Buddhism

The Eightfold Path: Right Action

Right Action is the second Ethical Conduct practice on the Eightfold Path and is about acting appropriately in every situation. It builds on all the other practices and can only work if you’re mindful of your true intentions. If you watch your thoughts and develop the right understanding of yourself and reality, your actions shouldn’t cause unnecessary suffering.

Right Action means being disciplined and sticking to your mindfulness practice and applying it to every part of your life. This isn’t the kind of discipline where you beat yourself up trying to improve yourself by getting fit, for example, or losing weight. It’s not about making yourself feel bad every time you fail to be mindful or slip up. It’s just about paying attention to what you’re doing and thinking through the consequences of your actions.

When you practice all the steps on the Eightfold Path, you begin to see reality as it is, and then how you act and what you do will arise spontaneously out of that perception. You’re not pretending to be somebody that you’re not, or making yourself appear better than you are. Right Action is about simplifying your life so you only do what’s necessary in order to give natural expression to life as it is in this moment.

meditation
Apply yourself to the moment at hand

Ethical Guidelines

Right Action doesn’t necessarily mean doing anything in particular and there’s no rule book to follow. Life is too unpredictable and complex for you to impose strict codes of behaviour – there will always be a situation that falls outside your list of rules. So you need to apply good judgement and develop a basic internal moral code that can guide your choices.

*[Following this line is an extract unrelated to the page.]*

-- ==== Sys2Proof/Laws/Exec.lean ====
section
/-! SUPPORT. Each command's meaning, one lemma per command. -/
namespace Sys2Proof.Machine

In Buddhism, the basic moral code is outlined in the Five Precepts. These ethical principles arise directly from your Buddha nature and the idea is that a fully enlightened person would behave this way without a second thought. Aligning yourself with these precepts is to align yourself with your true nature as a secret Buddha. If you can follow these precepts, then in every situation your actions should be appropriate and ethical. The Five Precepts are:

  1. Don’t kill or cause harm to other living beings – practice non-violence
  2. Don’t take what isn’t given – no stealing, exploitation, or taking advantage of others
  3. Avoid sexual misconduct – includes not breaking your commitments in relationships
  4. Avoid false speech – no lying, and so on
  5. Abstain from intoxicants – no drugs or booze or anything that clouds the mind

Many of these precepts tie in with the rest of the Eightfold Path, such as Right Speech and Right Livelihood, but by extension they’re all relevant. Above I said this wasn’t about following a rule book, but these precepts look very like rules. However, within the context of Buddhism, they’re used as guidelines to help nudge you in the right direction. They give you something to aspire towards, an intention to actualise. By applying mindfulness you’ll be able to determine whether your actions are likely to cause suffering and make things worse for others or for yourself.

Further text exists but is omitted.